Sunday, February 2, 2014

AN OPEN LETTER TO COLIN FIRTH


AN OPEN LETTER TO COLIN FIRTH

Dear Sir,

I must address a situation that has arisen for which you are somewhat responsible.

This particular day is one on which, in America, one finds an extraordinarily gross display of wealth, marketing and sado-masochism on the television. Avoidance of this particular event has become essential to my life.

Americans, as you probably know, are, for the most part, a selfish, self-involved lot that tend toward violence and buffalo chicken wings.  There are, however, perhaps 150 or so of us who have who have moved away from the two-fisted Budweiser-Dunkin Donuts drinking and profanity to appreciate some finer cultural virtues that do not involve testosterone poisoned individuals slamming their precious bodies against others of similar dimensions.  While the other 350 million of my fellow Americans will be gorging themselves on beer and nachos, I will be at my local, semi-independent cinema.  Several years ago I realized that I had seen, on successive last Sundays in January, one of your films on each of those days.  The years of “A Single Man” and “The King’s Speech” were particularly gratifying.  There was the one year that I had timed my cinema-viewing incorrectly and arrived home at Halftime which required that I find a small television in an upper room and pop in a very well-worn copy of “Love Actually” but I have done better in subsequent years with scheduling.  And there was the year that I chose to go shopping but, really, I’m not a shopper.  I’m a filmgoer.  Hence, that was a wholly unsatisfying year.

After my viewing of “The King’s Speech” I began to refer to this particularly Sunday in late January/early February (it is late this year, isn’t it?) as “Colin Firth Sunday.”  Many of my friends have picked up the habit, as well.  Your onscreen persona, Sir, is the epitome of the antithesis of, (there is no way around this; I must refer to it as others do) Super Bowl Sunday.  You appear cultured and refined, as most Brits do to us Americans, but you add a tangible sensitivity that is not often found in American film stars. That you are British is essential, too, as the British do not give a fig for what Americans call “football.”   Your films present us with a handsome, articulate (especially as King George) man with depth and tears, a soupcon of the mercurial and a solid dependability. In short, just what my friends and I need when our houses fill with beef chili, braggadocio and thudding helmets. 

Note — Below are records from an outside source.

-- ==== Sys2Proof/Machine/CircularDelay.lean ====
section
/-! DEFINITION. CD_SET_TIME and CD_PROCESS (spec/40_circular_delay.md). -/

namespace Sys2Proof.Machine

/-- CD_SET_TIME (R101): `place(d, time)`. -/
def execCdSetTime (d : DelayAddr) (time : Word) (s : State) : Result :=
  onDelay d s fun e slot =>
    requireLength e.len <|
      .next (s.complete (e.setDelay slot ((e.delay slot).place e.len (u32 time))) s.nanDraws [])

/-- CD_PROCESS (R102). -/
def execCdProcess (d : DelayAddr) (x : Word) (s : State) : Result :=
  onDelay d s fun e slot =>
    requireRange ((e.delay slot).inRange e.len) <|
      let r := cdProc e.len (e.delay slot) x
      .next (s.complete (e.setDelay slot r.2) s.nanDraws [r.1])

end Sys2Proof.Machine
end

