-- ==== Sys2Proof/Machine/Control.lean ====
section
/-! DEFINITION. NOP, ENG_INIT and RD_STATUS (spec/47_control.md), and the values ENG_INIT leaves (spec/10_state.md R45). -/

namespace Sys2Proof.Machine

/-- `floor(sr / 4.0)` (R251, R34); the quotient is an f32. -/
def bufferLength (sr : Word) : Nat :=
  match F32.divNum sr F32.four with
  | some q => F32.truncNat q
  | none   => 0

/-- BANK_TIME[k] at a sample rate: the source's counts at 44100, the parameter elsewhere (R7, D7; log entry 13). -/
def bankTime (cfg : Config.Params) (sr : Word) : Fin 4 → Nat
  | 0 => if sr = F32.rate44100 then 1323 else cfg.bankTime0
  | 1 => if sr = F32.rate44100 then 1499 else cfg.bankTime1
  | 2 => if sr = F32.rate44100 then 1676 else cfg.bankTime2
  | 3 => if sr = F32.rate44100 then 1852 else cfg.bankTime3

/-- AP_TIME[k] (R7, D8). -/
def apTime (cfg : Config.Params) : Fin 3 → Nat
  | 0 => cfg.apTime0
  | 1 => cfg.apTime1
  | 2 => cfg.apTime2

/-- A circular delay as ENG_INIT leaves it: zero filled, `d.w = 0`, `d.r = (-T) mod L` (R45, R251). -/
def freshDelay (len t : Nat) : Delay where
  buf  := Memory.zeroFill
  w    := 0
  r    := (len - t % len) % len
  last := F32.posZero

/-- An allpass as ENG_INIT leaves it (R45); both delays of the pair have one time (D9). -/
def freshAllpass (len t : Nat) : Allpass where
  g    := F32.posZero
  pair := { d0 := freshDelay len t, d1 := freshDelay len t, ly := F32.posZero, lf := F32.posZero }

/-- A degraded feedback delay as ENG_INIT leaves it (R45). -/
def freshDegraded (len t : Nat) : Degraded where
  fb    := F32.posZero
  a     := F32.posZero
  ratio := F32.posZero
  ds    := { amount := 0, cnt := 0, held := F32.posZero }
  d0    := freshDelay len t
  d1    := freshDelay len t
  ly    := F32.posZero
  lf    := F32.posZero

/-- One channel's units as ENG_INIT leaves them (R42, R45). -/
def freshUnits (cfg : Config.Params) (sr : Word) (len : Nat) : Units where
  ap0  := freshAllpass len (apTime cfg 0)
  ap1  := freshAllpass len (apTime cfg 1)
  ap2  := freshAllpass len (apTime cfg 2)
  dfd0 := freshDegraded len (bankTime cfg sr 0)
  dfd1 := freshDegraded len (bankTime cfg sr 1)
  dfd2 := freshDegraded len (bankTime cfg sr 2)
  dfd3 := freshDegraded len (bankTime cfg sr 3)

/-- The engine ENG_INIT constructs for a legal sample rate (R45). -/
def freshEngine (cfg : Config.Params) (sr : Word) : Engine where
  sr    := sr
  len   := bufferLength sr
  lfo   := { freq := cfg.lfoFreq, phase := F32.posZero }
  left  := freshUnits cfg sr (bufferLength sr)
  right := freshUnits cfg sr (bufferLength sr)

/-- `L > MAX_LEN` (R251); nothing exceeds an unbounded MAX_LEN (D6). -/
def exceedsMaxLen (cfg : Config.Params) (len : Nat) : Bool :=
  match cfg.maxLen with
  | none   => false
  | some m => decide (m < len)

/-- A sample rate R277 accepts: `sr >= 4.0 and sr < +inf`, with a length the buffers hold. -/
def rateLegal (cfg : Config.Params) (sr : Word) : Bool :=
  F32.le F32.four sr && F32.lt sr F32.posInf && !exceedsMaxLen cfg (bufferLength sr)

/-- NOP (R250): no state is read or written; the response is OK. -/
def execNop (s : State) : Result := .next (s.reply [])

/-- ENG_INIT (R251): E_RATE is checked before E_LFOFREQ (R271); it is accepted at any time (D39). -/
def execEngInit (sr : Word) (s : State) : Result :=
  if rateLegal s.cfg sr then
    if freqLegal sr s.cfg.lfoFreq then .next (s.construct (freshEngine s.cfg sr))
    else .next (s.failInit .lfoFreq)
  else .next (s.failInit .rate)

/-- RD_STATUS (R252): accepted before ENG_INIT and while faulted; no state is written. -/
def execRdStatus (s : State) : Result := .next (s.reply [statusRead s.status])

end Sys2Proof.Machine
end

This year, however, I find there is not one of your films being screened at a cinema anywhere near my home.  This is a horrifying situation. Must I resort to watching a film with the Other Colin in it?  But, no, I have already seen that film.  And, besides, the Other Colin’s film persona is one of debauchery, not at all adhering to the Rules for Colin Firth Sunday. A friend has suggested that I see “The Wolf of Wall Street” because a trailer for your film XXXX is attached to it. That, too, would not meet the criteria for “Colin Firth Sunday” as Martin Scorsese does not understand the female psyche in the least and would defeat my purpose in being absorbed by intelligence, culture and Earl Grey Tea. 

I realize that you are not strictly in control of when your films are released but you are a powerful individual in your chosen field and you must, I am certain, wield some authority in this regard.  I am imploring you, from the depths of my Earl Grey-drinking, Downton Abbey-watching, “Pride & Prejudice”-reading soul, please find it in your power to make certain your devoted contingent of “Colin Firth Sunday” advocates have something in at the cinema to see next year on this date.   Our very sub-culture depends upon it.